DATA IN THIS EXERCISE:

/-- The stores of a core that name memory become visible at once, in order; those of DEV pages stay in the buffer (12 R291,
R292; log entry 53). -/
def State.flushStores (s : State) (n : Nat) : State :=
  let es := (s.core n).sb
  let s := s.modCore n fun k => { k with sb := es.filter SbEntry.dev }
  (es.filter fun e => !e.dev).foldl (fun s e => s.drainStore n e) s

/-- Entries of the store buffer that name a word. -/
def Core.sbNaming (k : Core) (pa : Nat) : List SbEntry := k.sb.filter fun e => e.addr == pa

/-- A store enters the buffer (12 R288). -/
def pushStore (n : Nat) (p : Phys) (mask : BitVec 4) (w : Word) (tag : Bool) : M Unit :=
  if p.bad then pure ()
  else modC n fun k =>
    { k with sb := k.sb ++ [{ addr := p.pa, mask, data := w, tag, dev := p.dev, cached := p.c, wt := p.wt }] }

/-- Room for m more entries, or a stall (12 R288). -/
def needRoom (n m : Nat) : M Unit := do
  if (← getC n).sb.length + m ≤ 8 then pure () else await .storeBuffer

/-- An empty store buffer, or a wait (12 R292, R295, R296). -/
def needEmpty (n : Nat) : M Unit := do
  if (← getC n).sb.isEmpty then pure () else await .storeBuffer

/-- The words of a load, in order: forwarded from the buffer where the form may take one word from it and the youngest
entry is whole, else read once no entry names them (12 R289, R290); a line absent from the cache is waited for. -/
def loadWords (n : Nat) (ps : List (Phys × Nat)) (asid role : Nat) (fwd : Bool) : M (List Cell) := do
  let k ← getC n
  let one : Option SbEntry := match fwd, ps with
    | true, [(p, _)] => (k.sbNaming p.pa).getLast?
    | _, _ => none
  match one with
  | some e =>
    if e.mask = fullMask ∧ e.dev = false then return [{ w := e.data, tag := e.tag }] else await .storeBuffer
  | none =>
    if ps.any fun p => !(k.sbNaming p.1.pa).isEmpty then await .storeBuffer
    else
      match ps.zipIdx.find? fun p =>
          p.1.1.c && !p.1.1.bad && !k.resting && !(k.dcache.any fun l => l.1 == p.1.1.pa / 16) with
      | some p => await (.lineFill (p.1.1.pa / 16) p.2)
      | none => ps.mapIdxM fun i p => fetchWord n p.1 p.2 asid role i

/-- A data access of an ordinary load or store under the current domain. -/
def plainOpt : AOpt := { devOk := true, cross := false, inline := false }

/-- A data access of a control-store instruction or of the hardware's own transfers. -/
def storeOpt : AOpt := { devOk := false, cross := false, inline := true }

/-- A data word read by a control-store instruction under the current domain (12 R296). -/
def readWord (n va role off : Nat) : M Cell := do
  let d := (← getC n).domTok
  let p ← access n d .read 2 storeOpt va role off
  fetchWord n p va d.dom role off

/-- The checks of R269 for a word a control-store instruction will write. -/
def probeWrite (n va role off : Nat) : M Phys := do
  access n (← getC n).domTok .write 3 storeOpt va role off

/-- A word, or part of one, written by a control-store instruction (12 R296). -/
def writeWord (n va role off : Nat) (mask : BitVec 4) (w : Word) : M Unit := do
  let p ← probeWrite n va role off
  modify fun s => s.storeWord n p mask w false

/-- A fault of R37 in word A of a token: a reserved type, a zero field of EXT, SEALED with no seal type. -/
def Tok.badA (t : Tok) : Bool :=
  decide (8 ≤ bits t.a 0 3) || (bit t.a 4 && decide (bits t.b 32 35 = 0)) ||
    (match bits t.a 0 3 with
      | 1 | 2 => decide (bits t.a 18 23 ≠ 0)
      | 3 => decide (bits t.a 17 21 ≠ 0)
      | 4 => decide (bits t.a 17 28 ≠ 0)
      | 5 | 6 => decide (bits t.a 17 23 ≠ 0)
      | 7 => decide (bits t.a 17 35 ≠ 0)
      | _ => false)

/-- A fault of R37 in word B of a token: a seal type on an unsealed token, a zero field of BASE. -/
def Tok.badB (t : Tok) : Bool :=
  (!bit t.a 4 && decide (bits t.b 32 35 ≠ 0)) ||
    (match bits t.a 0 3 with
      | 3 => decide (bits t.b 0 26 ≠ 0)
      | 4 | 5 | 6 | 7 => decide (bits t.b 0 31 ≠ 0)
      | _ => false)

/-- A token that R37 calls not well formed. -/
def Tok.illFormed (t : Tok) : Bool := t.badA || t.badB

/-- Fields of a token. -/
def Tok.type (t : Tok) : Nat := bits t.a 0 3
def Tok.sealed (t : Tok) : Bool := bit t.a 4
def Tok.stype (t : Tok) : Nat := bits t.b 32 35
def Tok.rights (t : Tok) : Nat := bits t.a 5 12
def Tok.read (t : Tok) : Bool := bit t.a 5
def Tok.write (t : Tok) : Bool := bit t.a 6
def Tok.configure (t : Tok) : Bool := bit t.a 8
def Tok.post (t : Tok) : Bool := bit t.a 9
def Tok.use (t : Tok) : Bool := bit t.a 10
def Tok.derive (t : Tok) : Bool := bit t.a 12

/-- The first words a memory token covers and the word after the last (02 R36). -/
def Tok.lo (t : Tok) : Nat := bits t.b 0 31
def Tok.hi (t : Tok) : Nat := t.lo + (bits t.a 21 35 + 1) * 4 ^ bits t.a 17 20
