/-- The oldest flying record becomes durable: its first pair is written, it settles the prepared posting that it names,
it is racked where the twin is paired for the mode of its admission, and its posting completes unless it waits for the
twin (07 R161, R171, R174, R175, R180). -/
def State.recordDurable (s : State) : State :=
  match s.cel.flying with
  | [] => s
  | f :: rest =>
    let c := s.cel.write f.pos 0 [f.first0, f.first1]
    let c := { c with flying := rest, last0 := f.first1, last1 := c.word f.pos 2 }
    let settles := decide (bits f.first0 0 3 = 3) || decide (bits f.first0 0 3 = 4)
    let c := if settles then
        { c with prepared := c.prepared.map fun (q : Prepared) =>
            { q with settled := q.settled || (q.seq0 == c.word f.pos 4 && q.seq1 == c.word f.pos 5) } }
      else c
    let s := { s with cel := c.checkpoint f }
    let racks := decide (f.mode ≠ 0) && s.pairedFor f.mode
    let s := if racks || s.catchingFor f.mode then s.rackRecord f.pos else s
    match s.postingOf f.core with
    | none => s
    | some p =>
      if p.stage = .durable ∧ p.pos = f.pos then
        if p.sync = true ∧ racks = true then
          s.modCel fun c =>
            { c with posts := c.posts.map fun q => if q.core = p.core then { q with stage := .racking } else q }
        else s.finishPosting p (p.sync && !racks)
      else s

/-- The twin acknowledges every record up to the one named, in COUNT order (15 R378; 07 R170). -/
def State.rackAcked (s : State) (s0 s1 : Word) : State :=
  let covered (sq : Word × Word) : Bool := !countBefore (seqCount s0 s1) (seqCount sq.1 sq.2)
  let done := s.cel.posts.filter fun p => decide (p.stage = .racking) && covered (p.seq0, p.seq1)
  let s := s.modCel fun c => { c with unacked := c.unacked.filter fun sq => !covered sq }
  done.foldl (fun s p => s.finishPosting p false) s

/-- No acknowledgement within 4.0 µs of the commit point: the posting completes with LONE (07 R162, R175). -/
def State.completeLone (s : State) (n : Nat) : State :=
  match s.postingOf n with
  | some p => if p.stage = .racking then s.finishPosting p true else s
  | none => s

/-- The Cellar drains (07 R176): postings before admission are refused with STATE. Those past their commit point go on as
before, each to its record's durability and to the twin's acknowledgement or its 4.0 µs. -/
def State.cellarDrain (s : State) : State :=
  let early := s.cel.posts.filter fun p => !p.committed
  let s := early.foldl (fun s p => s.turnAway p 0o010) s
  s.modCel fun c => if c.st = .service then { c with st := .drain } else c

/-- What a restart finds of the Cellar: MRAM keeps the ring, the checkpoint, the prepared table, the archive position
and the laps; a tail scan is to come (07 R173, R177; log entry 4). -/
def Cellar.restart (c : Cellar) : Cellar :=
  { Cellar.reset with
    ring := c.ring, append := c.ckpt, archive := c.archive, count := c.ckptCount, term := c.ckptTerm
    lapTotal := c.lapTotal, prepared := c.prepared, ckpt := c.ckpt, ckptTerm := c.ckptTerm, ckptCount := c.ckptCount
    last0 := c.last0, last1 := c.last1, recAddrs := c.recAddrs }

end Sys2Proof.Machine
end

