-- ==== Sys2Proof/Machine/Fatal.lean ====
section
/-! DEFINITION. Core reset, the last-gasp copy and a fatal device error (17 R430; 18 R433, R448). -/

namespace Sys2Proof.Machine

/-- A posting of core n past its commit point runs to its end (07 R161). -/
def State.completeCommitted (s : State) (n : Nat) : State :=
  match s.postingOf n with
  | some p =>
    if p.committed then
      let s := s.cel.flying.foldl (fun s _ => s.recordDurable) s
      match s.postingOf n with
      | some q => s.finishPosting q true
      | none => s
    else s.abandonPosting n
  | none => s

/-- Dirty lines of core n's data cache are written back. -/
def State.flushDcache (s : State) (n : Nat) : State :=
  let ls := (s.core n).dcache
  let s := s.modCore n fun k => { k with dcache := [] }
  ls.foldl (fun s l => s.dcEvict n l) s

/-- A core reset of ledger core n (18 Table 18-2): its stores become visible and its dirty lines are written back; it
keeps its control store, its core page, and the stores of DEV pages that are still to drain (log entry 45). A request
in the Kiln runs on, and nothing collects it (14 R356). -/
def State.resetCore (s : State) (n : Nat) : State :=
  let s := ((s.completeCommitted n).flushStores n).flushDcache n
  let s := (s.modCore n fun k => { k with run := .reset }).releaseTicket n
  let s := s.modCore n fun k =>
    { Core.reset with
      sb := k.sb
      csBad := k.csBad
      micro := k.micro
      pitching := k.pitching
      kreq := k.kreq.map fun r => { r with bank := 4 } }
  (s.setPreg n 0o022 0).setPreg n 0o021 2

/-- The PCI Express endpoint loses its state: its registers and its MSI-X tables (18 Table 18-2, Table 18-4). -/
def State.resetEndpoint (s : State) : State :=
  { s with
    pregs := s.pregs.filter fun e => !(decide (e.1 / 256 = pgPcie) && decide (16 ≤ e.1 % 256))
    msixTab := [] }

/-- A sticky record register as it reads (17 Table 17-8). -/
def State.stickyReg (s : State) (off : Nat) : Word :=
  if off = 0o021 then wd (bits (s.preg pgKiln 0o037) 27 35)
  else if off = 0o023 then wd (s.pwr.us / 2 ^ 36)
  else if off = 0o024 then wd s.pwr.us
  else if off = 0o030 then
    tget 0 s.lgasp (272 * bits (s.preg pgSticky 0o026) 1 1 + bits (s.preg pgSticky 0o027) 27 35)
  else if 0o020 ≤ off ∧ off ≤ 0o111 then s.preg pgSticky off
  else 0

/-- The newest valid last-gasp slot (17 R430): `lgLast` names the one written last. -/
def State.lgNewest (s : State) : Option Nat :=
  match decide (tget 0 s.lgasp 0 ≠ 0), decide (tget 0 s.lgasp 272 ≠ 0) with
  | false, false => none
  | true, false => some 0
  | false, true => some 1
  | true, true => some s.lgLast

/-- The last-gasp copy (17 R430): into the slot other than the newest valid one. -/
def State.lastGasp (s : State) (why : Nat) : State :=
  let sl := match s.lgNewest with
    | some 0 => 1
    | _ => 0
  let mark := fld 0 5 why ||| fld 6 35 (bits (s.preg pgSticky 0o025) 6 35)
  let ws := [mark, wd (s.pwr.us / 2 ^ 36), wd s.pwr.us, 0] ++
    (List.range 64).map (fun i => s.stickyReg (0o020 + i)) ++
    (List.range 100).map (fun p => s.preg p 3) ++ (List.range 100).map (fun p => s.preg p 4)
  { s with
    lgLast := sl
    lgasp := ws.zipIdx.foldl (fun t wi => tset 0 t (272 * sl + wi.2) wi.1) s.lgasp }

/-- TWIN_HOLD is released (15 R374). -/
def State.releaseHold (s : State) : State := { s with twin := { s.twin with hold := false } }

/-- A fatal device error with SR_FATAL.CAUSE and last-gasp WHY (18 R448). SYS_STATE goes to FATAL; the
steward stops (log entry 19). A second one while it lasts changes nothing. -/
def State.fatal (s : State) (cause why : Nat) : State :=
  if s.sys = 7 then s else
  let s := (s.releaseHold).cellarDrain
  let s := (s.setPreg pgSticky 0o022 (wd cause)).log 2 pgSys 0 cause
  let s := s.lastGasp why
  let s := (List.range 64).foldl (fun s n => s.resetCore n) s
  let s := s.modCore 64 fun k => { k with run := .halted, wait := none }
  { s with sys := 7 }

end Sys2Proof.Machine
end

INSTRUCTIONS FOR THE TASK: A word-for-word copy of the entries, from the first line through the line containing "let es := (s.core n).sb", is the whole answer.

SOLUTION TO THE PROBLEM:
/-- The stores of a core that name memory become visible at once, in order; those of DEV pages stay in the buffer (12 R291,
R292; log entry 53). -/
def State.flushStores (s : State) (n : Nat) : State :=
  let es := (s.core n).sb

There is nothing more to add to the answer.